* **Task requirements**: Search the data below for the word "fresh" and report how many lines contain it, with no added words.

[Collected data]
┌──

-- ==== Sys2Proof/Machine/Cycle.lean ====
section
/-!
DEFINITION. The entries of a solver's generated Cassettes (R340, R345 to R353, R358; log 16): warm start, factorisation,
iterations, checks and results of small and large problems; and the CHAIN row, which carries most of them.
-/

namespace Sys2Proof.Machine

/-- What an entry of a generated Cassette does; none in a package's own Cassette. -/
def Site.solOp (x : Site) : Option SolOp :=
  match x.job.cassette x.key.task x.l with
  | some q => q.sol[x.f.idx]?
  | none => none

/-! ## Factors -/

/-- The buffer in force of a factor-set block (R248). -/
def Slot.resident (t : Slot) (m : Cells) (b : Nat) : BMat := readBlock m t (t.roots.getD (t.sel m b) 0) b

/-- The resident factor of a block; none where it has had no STATUS.VERIFIED since load. -/
def Job.factorOf (j : Job) (m : Cells) (b : Blk) : Option BMat :=
  match j.slots[b.slot]? with
  | some t => if j.factored.contains (b.slot, b.blockNo) then some (t.resident m b.blockNo) else none
  | none => none

/-- FACTOR of one block (R248): a factor goes to the inactive buffer and SEL flips; else the resident one stays. -/
def factorWrites (m : Cells) (t : Slot) (b : Nat) (r : FactorOut) : List (Nat × List Byte) :=
  let w := t.blockWord m b
  let w := setFld (setFld w 63 48 r.code) 39 38 r.restarts
  let eps := t.setWord (9 + 2 * b) (mkFld 63 32 (Fp.ofDy .rne r.eps).toNat)
  match r.factor with
  | some f => writeBlock t (t.roots.getD (1 - t.sel m b) 0) b f ++ [t.setWord (8 + 2 * b) (setFld w 36 36 (1 - t.sel m b)), eps]
  | none => [t.setWord (8 + 2 * b) w, eps]

/-- Topiary has written a block's code (R253, R526). -/
def State.blockCode (s : State) (l code restarts : Nat) : State :=
  (s.updCluster l (fun c => { c with top := { c.top with lastCode := if code = 0 then c.top.lastCode else code } })).count l
    [(ctCoded, b2n (code != 0)), (ctRestarts, restarts)]

/-- One block of a factor set factorised, and its code. -/
def State.factorOne (s : State) (l : Nat) (j : Job) (slot b : Nat) (a : BMat) : State × Nat :=
  match j.slots[slot]? with
  | none => (s, 0)
  | some t =>
    let r := factorBlock t a
    let s := ((s.store (factorWrites s.mem t b r)).blockCode l r.code r.restarts).count l [(ctTopFore, r.strokes), (ctPipe, r.ops)]
    (if r.code = codeVerified then
        s.updJob j.ctx j.handle (fun q => { q with factored := if q.factored.contains (slot, b) then q.factored else (slot, b) :: q.factored })
      else s, r.code)

/-! ## Small problems -/

def State.updSol (s : State) (f : Sol → Sol) : State := { s with sol := f s.sol }

/-- Problem `n` changed, and its RECORD (R341). -/
def State.updProb (s : State) (b : Blk) (n : Nat) (f : SolProb → SolProb) : State :=
  let s := s.updSol (fun q => q.upd n f)
  s.store [(b.recAddr, (s.sol.prob n).record)]

/-- Large problem `n` changed, and its RECORDs. -/
def State.updLarge (s : State) (g : SolLarge) (n : Nat) (f : SolProb → SolProb) : State :=
  let s := s.updSol (fun q => q.updL n f)
  s.store (g.recAddrs.map (fun a => (a, (s.sol.probL n).record)))

/-- A factorisation's code in a problem's record and in the cycle's counts. -/
def SolProb.factored (p : SolProb) (code : Nat) : SolProb :=
  if code = codeVerified then { p with verified := true } else { p with fnum := true }
def Sol.countFactor (x : Sol) (code : Nat) : Sol := { x with factNumeric := x.factNumeric + b2n (code == codeNumeric) }

/-- The warm start (R345). -/
def State.warmOne (s : State) (c : SolClass) (b : Blk) : State :=
  let w := ((Iter.read s.mem b.prev b.n b.m).shift c s.sol.shift).bytes
  s.store [(b.ws, w), (b.work, w)]

/-- FACTOR of a problem's KKT matrix (R346). -/
def State.factorProb (s : State) (x : Site) (c : SolClass) (n : Nat) (b : Blk) : State :=
  let k := kkt c.block c (s.sol.prob n).rho (Fp.val c.sigma).dy b (BData.read s.mem b 0)
  let r := s.factorOne x.l x.job b.slot b.blockNo k
  (r.1.updProb b n (fun p => p.factored r.2)).updSol (fun q => q.countFactor r.2)

/-- One iteration (R347); a frozen problem keeps WORK. -/
def State.iterProb (s : State) (x : Site) (c : SolClass) (n : Nat) (b : Blk) : State :=
  let p := s.sol.prob n
  if p.frozen.isSome then s
  else
    let it := admmStep c.block c p.rho b (BData.read s.mem b 0) (x.job.factorOf s.mem b) (Iter.read s.mem b.work b.n b.m)
    s.store [(b.work, it.bytes)]

/-- The check of a round (R348). -/
def State.checkProb (s : State) (x : Site) (c : SolClass) (n : Nat) (b : Blk) : State :=
  let k := checkOf c [(BData.read s.mem b 0, Iter.read s.mem b.work b.n b.m)] [] [] []
  s.updProb b n (fun p => p.check c (x.job.factored.contains (b.slot, b.blockNo)) k)

/-- Place of an outcome in the counts of R359. -/
def outcomeSlot (status : Nat) : Nat := status - statusSolved

/-- STOP of R358. -/
def SolProb.stop (p : SolProb) (deadline : Bool) : Nat := if p.frozen.isSome then 0 else if deadline then 1 else 2

/-- A problem's record for the next cycle (R350, R351). -/
def SolProb.finish (p : SolProb) (c : SolClass) (status : Nat) (deadline verified : Bool) : SolProb :=
  { p with dirty := p.dirty && !verified, rho := p.nextRho c status, status, stopped := p.stop deadline, stale := p.dirty && !verified }

def Sol.countOutcome (x : Sol) (status : Nat) : Sol := { x with counts := updAt x.counts (outcomeSlot status) (· + 1) }

/-- The result of a small problem (R350, R358): PREV, the record, ρ and DIRTY. -/
def State.finishProb (s : State) (x : Site) (c : SolClass) (n j : Nat) (b : Blk) : State :=
  let p := s.sol.prob n
  let dl := s.sol.deadlineStop.contains x.l
  let o := p.outcome dl
  let out := Iter.read s.mem (if o.2 then b.work else b.ws) b.n b.m
  let s := s.store [(b.prev, out.bytes)]
  let r := resultRecord p o.1 (p.stop dl) s.sol.cycle (p.dirty && !p.verified) out.x out.y
  let s := s.writeGlobal x.key.ctx (.solver x.key) (c.result + j * resultSize c.n c.m) r
  (s.updProb b n (fun p => p.finish c o.1 dl p.verified)).updSol (fun q => q.countOutcome o.1)

/-- Every problem of class `k` on the entry's cluster. -/
def State.eachProb (s : State) (x : Site) (p : SolPlan) (k : Nat) (f : State → SolClass → Nat → Nat → Blk → State) : State :=
  match p.cls k with
  | some c => (p.onCluster k x.l).foldl (fun s j => f s c (p.first k + j) j (c.blk j)) s
  | none => s

/-! ## Large problems (R352, R353) -/

/-- The part of a large problem that a cluster holds. -/
def SolLarge.partOn (g : SolLarge) (l : Nat) : Option Blk := g.blks.find? (fun b => b.cluster = l)

/-- Linking columns of every part. -/
def SolLarge.als (g : SolLarge) (m : Cells) : List (List (List F32)) := g.blks.map (fun b => (BData.read m b g.ml).al)

/-- τ of R353. -/
def SolLarge.tau (g : SolLarge) (m : Cells) (c : SolClass) : F32 := linkTau c.rho0 (g.als m) g.ml

/-- z and y of the linking rows at an address. -/
def SolLarge.link (g : SolLarge) (m : Cells) (a : Nat) : List F32 × List F32 := (readVec m a g.ml, readVec m (a + 4 * g.ml) g.ml)

/-- The warm start of a part; part 0 takes the linking rows too, which are not shifted (R353). -/
def State.warmPart (s : State) (l : Nat) (g : SolLarge) (c : SolClass) : State :=
  match g.partOn l with
  | none => s
  | some b =>
    let s := s.warmOne c b
    if l = 16 * g.chiplet then
      let a := g.linkState
      let v := g.link s.mem a.1
      s.store [(a.2.1, vecOut v.1 ++ vecOut v.2), (a.2.2, vecOut v.1 ++ vecOut v.2)]
    else s

def State.factorPart (s : State) (x : Site) (n : Nat) (g : SolLarge) (c : SolClass) : State :=
  match g.partOn x.l with
  | none => s
  | some b =>
    let sig := (Fp.val c.sigma).dy.add (Fp.val (g.tau s.mem c)).dy
    let k := kkt g.block c (s.sol.probL n).rho sig b (BData.read s.mem b g.ml)
    let r := s.factorOne x.l x.job b.slot b.blockNo k
    (r.1.updLarge g n (fun p => p.factored r.2)).updSol (fun q => q.countFactor r.2)

/-- One iteration of every part and of the linking rows. -/
def State.iterLarge (s : State) (x : Site) (n : Nat) (g : SolLarge) (c : SolClass) : State :=
  let p := s.sol.probL n
  if p.frozen.isSome then s
  else
    let m := s.mem
    let bs := g.blks
    let its := bs.map (fun b => Iter.read m b.work b.n b.m)
    let a := g.linkState
    let v := g.link m a.2.2
    let w := linkSum (g.als m) (its.map (·.x)) g.ml
    let r := largeStep g.block c p.rho c.rho0 (g.tau m c) bs (bs.map (fun b => BData.read m b g.ml))
      (bs.map (x.job.factorOf m)) its (readVec m g.linkBounds.1 g.ml) (readVec m g.linkBounds.2 g.ml) v.1 v.2 w
    s.store ((bs.zip r.1).map (fun q => (q.1.work, q.2.bytes)) ++ [(a.2.2, vecOut r.2.1 ++ vecOut r.2.2.1)])

/-- The check covers every part and the linking rows as one problem. -/
def State.checkLarge (s : State) (x : Site) (n : Nat) (g : SolLarge) (c : SolClass) : State :=
  let m := s.mem
  let bs := g.blks
  let its := bs.map (fun b => Iter.read m b.work b.n b.m)
  let v := g.link m g.linkState.2.2
  let als := g.als m
  let k := checkOf c ((bs.map (fun b => BData.read m b g.ml)).zip its) (linkSum als (its.map (·.x)) g.ml) v.1
    ((als.zip bs).map (fun q => matTVec q.1 q.2.n v.2))
  let has := bs.all (fun b => x.job.factored.contains (b.slot, b.blockNo))
  s.updLarge g n (fun p => p.check c has k)

/-- The result of a large problem: parts in order, then the linking rows (R358). -/
def State.finishLarge (s : State) (x : Site) (n : Nat) (g : SolLarge) (c : SolClass) : State :=
  let p := s.sol.probL n
  let bs := g.blks
  let dl := bs.any (fun b => s.sol.deadlineStop.contains b.cluster)
  let o := p.outcome dl
  let outs := bs.map (fun b => Iter.read s.mem (if o.2 then b.work else b.ws) b.n b.m)
  let a := g.linkState
  let v := g.link s.mem (if o.2 then a.2.2 else a.2.1)
  let s := s.store ((bs.zip outs).map (fun q => (q.1.prev, q.2.bytes)) ++ [(a.1, vecOut v.1 ++ vecOut v.2)])
  let fresh := !p.fnum && !p.fabn
  let r := resultRecord p o.1 (p.stop dl) s.sol.cycle (p.dirty && !fresh) (outs.flatMap (·.x)) (outs.flatMap (·.y) ++ v.2)
  let s := s.writeGlobal x.key.ctx (.solver x.key) g.result r
  (s.updLarge g n (fun p => p.finish c o.1 dl fresh)).updSol (fun q => q.countOutcome o.1)

/-- A large problem that part 0's cluster works on for every part. -/
def State.onLarge (s : State) (x : Site) (p : SolPlan) (n : Nat) (lead : Bool) (f : State → SolLarge → SolClass → State) : State :=
  match p.larges[n]? with
  | some g => (match p.cls g.cls with | some c => if lead && x.l != 16 * g.chiplet then s else f s g c | none => s)
  | none => s

/-- The results of every problem that a cluster answers for. -/
def State.finishCluster (s : State) (x : Site) (p : SolPlan) : State :=
  let s := (List.range p.classes.length).foldl (fun s k => s.eachProb x p k (fun s c n j b => s.finishProb x c n j b)) s
  (List.range p.larges.length).foldl (fun s n => s.onLarge x p n true (fun s g c => s.finishLarge x n g c)) s

/-! ## Entries -/

/-- The data, the state and the factor sets of a cluster's problems. -/
def SolPlan.accesses (p : SolPlan) (j : Job) (l : Nat) : List Access :=
  let blk (b : Blk) : List Access := [⟨b.lay.p, b.lay.size, false⟩, ⟨b.prev, b.work + vecBytes b.n b.m - b.prev, true⟩]
    ++ (match j.slots[b.slot]? with | some t => t.regions.map (fun r => ⟨r.1, r.2, true⟩) | none => [])
  ((List.range p.classes.length).flatMap (fun k =>
      match p.cls k with | some c => (p.onCluster k l).flatMap (fun i => blk (c.blk i)) | none => []))
    ++ (p.larges.filter (fun g => (g.partOn l).isSome)).flatMap (fun g => g.blks.flatMap blk)

/-- What an entry of a generated Cassette does. A SOLVE's result is taken up by the iteration that follows it; its strokes are counted
here (R254). -/
def State.solWork (s : State) (x : Site) (p : SolPlan) (o : SolOp) : State :=
  match o with
  | .plain | .assemble _ | .assembleL _ | .decide => s
  | .solve k =>
    (match p.cls k with
    | some c => s.count x.l [(ctTopFore, solveStrokes c.block 1 (p.onCluster k x.l).length)]
    | none => s)
  | .solveL n => s.onLarge x p n false (fun s g _ => s.count x.l [(ctTopFore, solveStrokes g.block 1 1)])
  | .warm k => s.eachProb x p k (fun s c _ _ b => s.warmOne c b)
  | .factor k => s.eachProb x p k (fun s c n _ b => s.factorProb x c n b)
  | .iter k => s.eachProb x p k (fun s c n _ b => s.iterProb x c n b)
  | .check k => s.eachProb x p k (fun s c n _ b => s.checkProb x c n b)
  | .warmL n => s.onLarge x p n false (fun s g c => s.warmPart x.l g c)
  | .factorL n => s.onLarge x p n false (fun s g c => s.factorPart x n g c)
  | .iterL n => s.onLarge x p n true (fun s g c => s.iterLarge x n g c)
  | .checkL n => s.onLarge x p n true (fun s g c => s.checkLarge x n g c)
  | .finish => s.finishCluster x p

/-- Lane strokes of an entry of a generated Cassette (R361): of a class, and of a large problem's part on the cluster. -/
def SolPlan.laneStrokes (p : SolPlan) (l : Nat) (o : SolOp) : Nat :=
  let cls (k : Nat) (f : SolClass → Nat → Nat) : Nat := match p.cls k with | some c => f c (p.onCluster k l).length | none => 0
  let part (g : Nat) (f : SolLarge → Blk → Nat) : Nat :=
    match p.larges[g]? with | some q => (match q.partOn l with | some b => f q b | none => 0) | none => 0
  match o with
  | .warm k => cls k (fun c n => 6 * solBeats n c.n c.m)
  | .assemble k => cls k (fun c n => 4 * ceilDiv (n * (c.block * c.block)) 1024)
  | .iter k => cls k (fun c n => 24 * solBeats n c.n c.m)
  | .check k => cls k (fun c n => solCheckStrokes n c.n c.m)
  | .warmL g => part g (fun _ b => 6 * solBeats 1 b.n b.m)
  | .assembleL g => part g (fun q _ => 4 * ceilDiv (q.block * q.block) 1024)
  | .iterL g => part g (fun q b => 24 * solBeats 1 b.n b.m + 6 * ceilDiv (q.ml * b.n) 1024)
  | .checkL g => part g (fun _ b => solCheckStrokes 1 b.n b.m)
  | _ => 0

/-- A working entry of a generated Cassette. -/
def State.runSol (s : State) (x : Site) (o : SolOp) (ev : Ev) : State :=
  match x.job.sol with
  | some p => s.guard x ev (p.accesses x.job x.l) (fun s => ((s.solWork x p o).count x.l [(77, p.laneStrokes x.l o)]).workDone x)
  | none => s

/-- CHAIN (R198); in a generated Cassette the solver's step that the entry stands for. -/
def execChain (l idx : Nat) (ev : Ev) (s : State) : Out :=
  onCluster l (.next (match s.todo l idx .chain with
    | some x => (match x.solOp with | some o => s.runSol x o ev | none => s.runChainEntry x ev)
    | none => s))

end Sys2Proof.Machine
end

└──

* **Task output**: 3